Posthemorrhagic shock mesenteric lymph (PHSML) is a key factor in multiple organ injury following hemorrhagic shock. We investigated the role of hydrogen sulfide (H2S) in PHSML drainage in alleviating acute kidney injury (AKI) by administering D,L-propargylglycine (PPG) and sodium hydrosulfide hydrate (NaHS) to 12 specific pathogen-free male Wistar rats with PHSML drainage. A hemorrhagic shock model was established in 4 experimental groups: shock, shock+drainage, shock+drainage+PPG (45 mg/kg, 0.5 h prehemorrhage), and shock+drainage+NaHS (28 µmol/kg, 0.5 h prehemorrhage). Fluid resuscitation was performed after 1 h of hypotension, and PHMSL was drained in the last three groups for 3 h after resuscitation. Renal function and histomorphology were assessed along with levels of H2S, cystathionine-γ-lyase (CSE), Toll-like receptor 4 (TLR4), interleukin (IL)-10, IL-12, and tumor necrosis factor (TNF)-α in renal tissue. Hemorrhagic shock induced AKI with increased urea and creatinine levels in plasma and higher H2S, CSE, TLR4, IL-10, IL-12, and TNF-α levels in renal tissue. PHSML drainage significantly reduced urea, creatinine, H2S, CSE, and TNF-α but not TLR4, IL-10, or IL-12. PPG decreased creatinine, H2S, IL-10, and TNF-α levels, but this effect was reversed by NaHS administration. In conclusion, PHSML drainage alleviated AKI following hemorrhagic shock by preventing increases in H2S and H2S-mediated inflammation.

Introduction

Acute kidney injury (AKI) is a pathological process that commonly occurs in conditions such as hemorrhage, trauma, infection, or intoxication and contributes to the progression of internal milieu disorders, resulting in multiple organ failure (1-4). Recently, the relationship between lymph circulation and pathogenesis of serious diseases has received increasing attention, with evidence that under critical clinical conditions, the return of mesenteric lymph to the systemic circulation is a key factor in vital organ dysfunction and injury (5-7). The results obtained in our previous studies suggest that blocking the return of mesenteric lymph to the systemic circulation attenuates renal lesions induced by hemorrhage and lipopolysaccharide or severe hemorrhagic shock in a two-hit animal model (8-10). However, the underlying mechanisms remain to be discovered.

Hydrogen sulfide (H2S) is an endogenous gaseous signaling molecule involved in diverse biological processes such as inflammatory responses, energy metabolism, cell proliferation, apoptosis, and oxidative stress (11,12).

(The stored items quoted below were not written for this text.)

-- ==== Sys2Proof/Machine/Program.lean ====
section
/-! DEFINITION. The host's side: assembler statements and pseudo-instructions (spec/30_encoding.md rules R90 to R94 and R96),
disassembly (rule R95), and the run of a host program to its end (spec/40_sequencer.md rule R113). -/

namespace Sys2Proof.Machine

/-! ## Assembler (rules R90 to R94, R96) -/

/-- A statement of a host program. -/
inductive Stmt where
  | powerUp
  | powerDown
  | fireNone
  | fireHigh (n : Nat)
  | fireLow (n : Nat)
  | advance (steps : Int) (keep : Bool)
  | home (keep : Bool)
  /-- The raw write `wr off, v` (rule R91). -/
  | wr (off : Nat) (v : Word)
  /-- The raw read `rd off` (rule R91); its value is the next one of the run's reads. -/
  | rd (off : Nat)
  /-- `load_mask`, 16 bytes, mask byte 0 first (rule R92). -/
  | loadMask (bytes : List Byte)
  /-- `clr_overrun` (rule R93). -/
  | clrOverrun
  /-- `rd_status` (rule R94). -/
  | rdStatus
  /-- `rd_result` (rule R94). -/
  | rdResult
  /-- `rd_steps` (rule R94). -/
  | rdSteps
  /-- `rd_lines` (rule R94). -/
  | rdLines
  /-- `wait_idle` (rule R96). -/
  | waitIdle
deriving DecidableEq, Repr

/-- What the host does for a statement: one access a cycle, or the STATUS loop of rule R96. -/
inductive HostAction where
  | access (a : HostAccess)
  | waitIdle
deriving DecidableEq, Repr

/-- The command of a command statement (rule R90). -/
def Stmt.command? : Stmt → Option Instr
  | .powerUp => some .powerUp
  | .powerDown => some .powerDown
  | .fireNone => some (.fireNone 0)
  | .fireHigh n => some (.fireHigh n)
  | .fireLow n => some (.fireLow n)
  | .advance steps keep => some (.advance steps keep)
  | .home keep => some (.home keep)
  | _ => none

/-- `wr off, v` (rule R91). -/
def wrAccess (c : Config) (off : Nat) (v : Word) : HostAccess := .write (c.base + off) 4 v

/-- `rd off` (rule R91). -/
def rdAccess (c : Config) (off : Nat) : HostAccess := .read (c.base + off) 4

/-- An offset of rule R91: a multiple of 4 in 0x00 to 0x3C. Another is an assembly error: DEDUCED (log 25). -/
def offsetOk (off : Nat) : Bool := off % 4 == 0 && decide (off ≤ 0x3C)

/-- b3<<24 | b2<<16 | b1<<8 | b0 (rule R92). -/
def laneWord (b0 b1 b2 b3 : Byte) : Word := b3 ++ b2 ++ b1 ++ b0

/-- The four writes of `load_mask`, which takes 16 bytes (rule R92). Another number of them is an assembly error: DEDUCED (log 25). -/
def maskWrites (c : Config) : List Byte → Option (List HostAction)
  | [b0, b1, b2, b3, b4, b5, b6, b7, b8, b9, b10, b11, b12, b13, b14, b15] =>
    some [.access (wrAccess c 0x10 (laneWord b0 b1 b2 b3)), .access (wrAccess c 0x14 (laneWord b4 b5 b6 b7)),
      .access (wrAccess c 0x18 (laneWord b8 b9 b10 b11)), .access (wrAccess c 0x1C (laneWord b12 b13 b14 b15))]
  | _ => none

/-- The one write of a command's word to CMD, or nothing where an operand is out of range (rule R90). -/
def commandWrite (c : Config) (i : Instr) : Option (List HostAction) :=
  if i.wf then some [.access (wrAccess c 0x00 (encode i))] else none

/-- The assembler: a statement's accesses, or nothing where it is an assembly error (rules R90 to R94, R96). -/
def assemble (c : Config) (st : Stmt) : Option (List HostAction) :=
  match st with
  | .powerUp => commandWrite c .powerUp
  | .powerDown => commandWrite c .powerDown
  | .fireNone => commandWrite c (.fireNone 0)
  | .fireHigh n => commandWrite c (.fireHigh n)
  | .fireLow n => commandWrite c (.fireLow n)
  | .advance steps keep => commandWrite c (.advance steps keep)
  | .home keep => commandWrite c (.home keep)
  | .wr off v => if offsetOk off then some [.access (wrAccess c off v)] else none
  | .rd off => if offsetOk off then some [.access (rdAccess c off)] else none
  | .loadMask bytes => maskWrites c bytes
  | .clrOverrun => some [.access (wrAccess c 0x04 0x00000008)]
  | .rdStatus => some [.access (rdAccess c 0x04)]
  | .rdResult => some [.access (rdAccess c 0x08)]
  | .rdSteps => some [.access (rdAccess c 0x0C)]
  | .rdLines => some [.access (rdAccess c 0x20)]
  | .waitIdle => some [.waitIdle]

/-- A program's actions in order. Where any one statement is an assembly error, the whole program has none: DESIGN CHOICE (log 24);
rule R90 says only that the faulty statement assembles to nothing. -/
def assembleAll (c : Config) : List Stmt → Option (List HostAction)
  | [] => some []
  | st :: rest =>
    match assemble c st, assembleAll c rest with
    | some a, some b => some (a ++ b)
    | _, _ => none

/-! ## Disassembly (rule R95) -/

/-- What a word prints as (rule R95). -/
inductive Disasm where
  /-- A command statement that assembles to the word. -/
  | command (st : Stmt)
  /-- `FIRE none ; timeout=N ignored`. -/
  | fireNoneIgnored (timeout : Nat)
  /-- `.word ... ; ILLEGAL_OPCODE` or `; RESERVED_FIELD`. -/
  | word (c : Word) (r : Reject)
deriving DecidableEq, Repr

/-- The inverse of rule R90 after `decode` (rule R95). -/
def disassemble (c : Word) : Disasm :=
  match decode c with
  | .error r => .word c r
  | .ok .powerUp => .command .powerUp
  | .ok .powerDown => .command .powerDown
  | .ok (.fireNone n) => if n = 0 then .command .fireNone else .fireNoneIgnored n
  | .ok (.fireHigh n) => .command (.fireHigh n)
  | .ok (.fireLow n) => .command (.fireLow n)
  | .ok (.advance steps keep) => .command (.advance steps keep)
  | .ok (.home keep) => .command (.home keep)

/-! ## Running a host program (rules R66, R96, R113) -/

/-- A run in progress: the block, the host's actions still to do, and the values its reads returned, in order. -/
structure Run where
  block : State
  todo : List HostAction
  reads : List Word
deriving DecidableEq, Repr

/-- The coming cycle with the host making the access `a`: the listed cycles give RST and the input levels, the program gives the
host's access (log 20). -/
def State.withHost (a : HostAccess) (s : State) : State :=
  { s with inputs := { s.input with host := a } :: s.inputs.tail }

/-- The run is over: every statement is executed and STATUS.BUSY = 0 (rule R113). -/
def Run.over (r : Run) : Bool := r.todo.isEmpty && !r.block.busy

/-- The host's access in the coming cycle: its next action's, the STATUS read of `wait_idle`, or none (rule R96). -/
def Run.access (r : Run) : HostAccess :=
  match r.todo with
  | [] => .quiet
  | .access a :: _ => a
  | .waitIdle :: _ => rdAccess r.block.cfg 0x04

/-- What is left to do after a cycle whose read returned `d`: `wait_idle` stays while the STATUS it read has bit 2 set (rule R96). In a
cycle with RST asserted too, where `d` is a free draw: DESIGN CHOICE (log 26). -/
def Run.left (r : Run) (d : Option Word) : List HostAction :=
  match r.todo with
  | [] => []
  | .access _ :: rest => rest
  | .waitIdle :: rest =>
    match d with
    | some v => if v.getLsbD 2 then r.todo else rest
    | none => r.todo

/-- The values read so far: `wait_idle`'s own reads go to no variable of the program. -/
def Run.readsAfter (r : Run) (d : Option Word) : List Word :=
  match r.todo with
  | .access _ :: _ => r.reads ++ d.toList
  | _ => r.reads

/-- One cycle of a run. A cycle with RST asserted is one like any other: it uses up the statement's access, which the block ignores
(rule R250), and the run goes on. DESIGN CHOICE (log 26): rule R113 says nothing about a run in which RST is asserted. -/
def Run.cycle (r : Run) : Host.Outcome Run Fault Refusal :=
  match step (r.block.withHost r.access) with
  | .next t => .next { block := t, todo := r.left t.readData, reads := r.readsAfter t.readData }
  | .fault f => .fault f
  | .refused f => .refused f

/-- At most `fuel` cycles of a run, ending at the first at which it is over (rule R113; with RST asserted in it, log 26). -/
def Run.go : Nat → Run → Host.Outcome Run Fault Refusal
  | 0, r => .next r
  | n + 1, r =>
    if r.over then .next r
    else match r.cycle with
      | .next r' => Run.go n r'
      | .fault f => .fault f
      | .refused f => .refused f

end Sys2Proof.Machine
end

Recent studies indicate that H2S is responsible for the inflammatory response and organ dysfunction following hemorrhagic shock (13). Pretreatment with D,L-propargylglycine (PPG), an inhibitor of cystathionine-γ-lyase (CSE), attenuates increases in plasma levels of tumor necrosis factor (TNF)-α, interleukin (IL)-6, and urea and reduces H2S concentration in the kidney following hemorrhagic shock (13). Francescato et al. (14) showed that treatment with PPG attenuates gentamicin-provoked effects such as macrophage infiltration in the renal cortex and interstitial lesions in renal tubules. These reports suggest that increased H2S levels that mediate AKI are induced by renal ischemia or nephrotoxic drugs. However, an H2S-induced inflammatory response related to AKI caused by the return of posthemorrhagic shock mesenteric lymph (PHSML) has not yet been reported.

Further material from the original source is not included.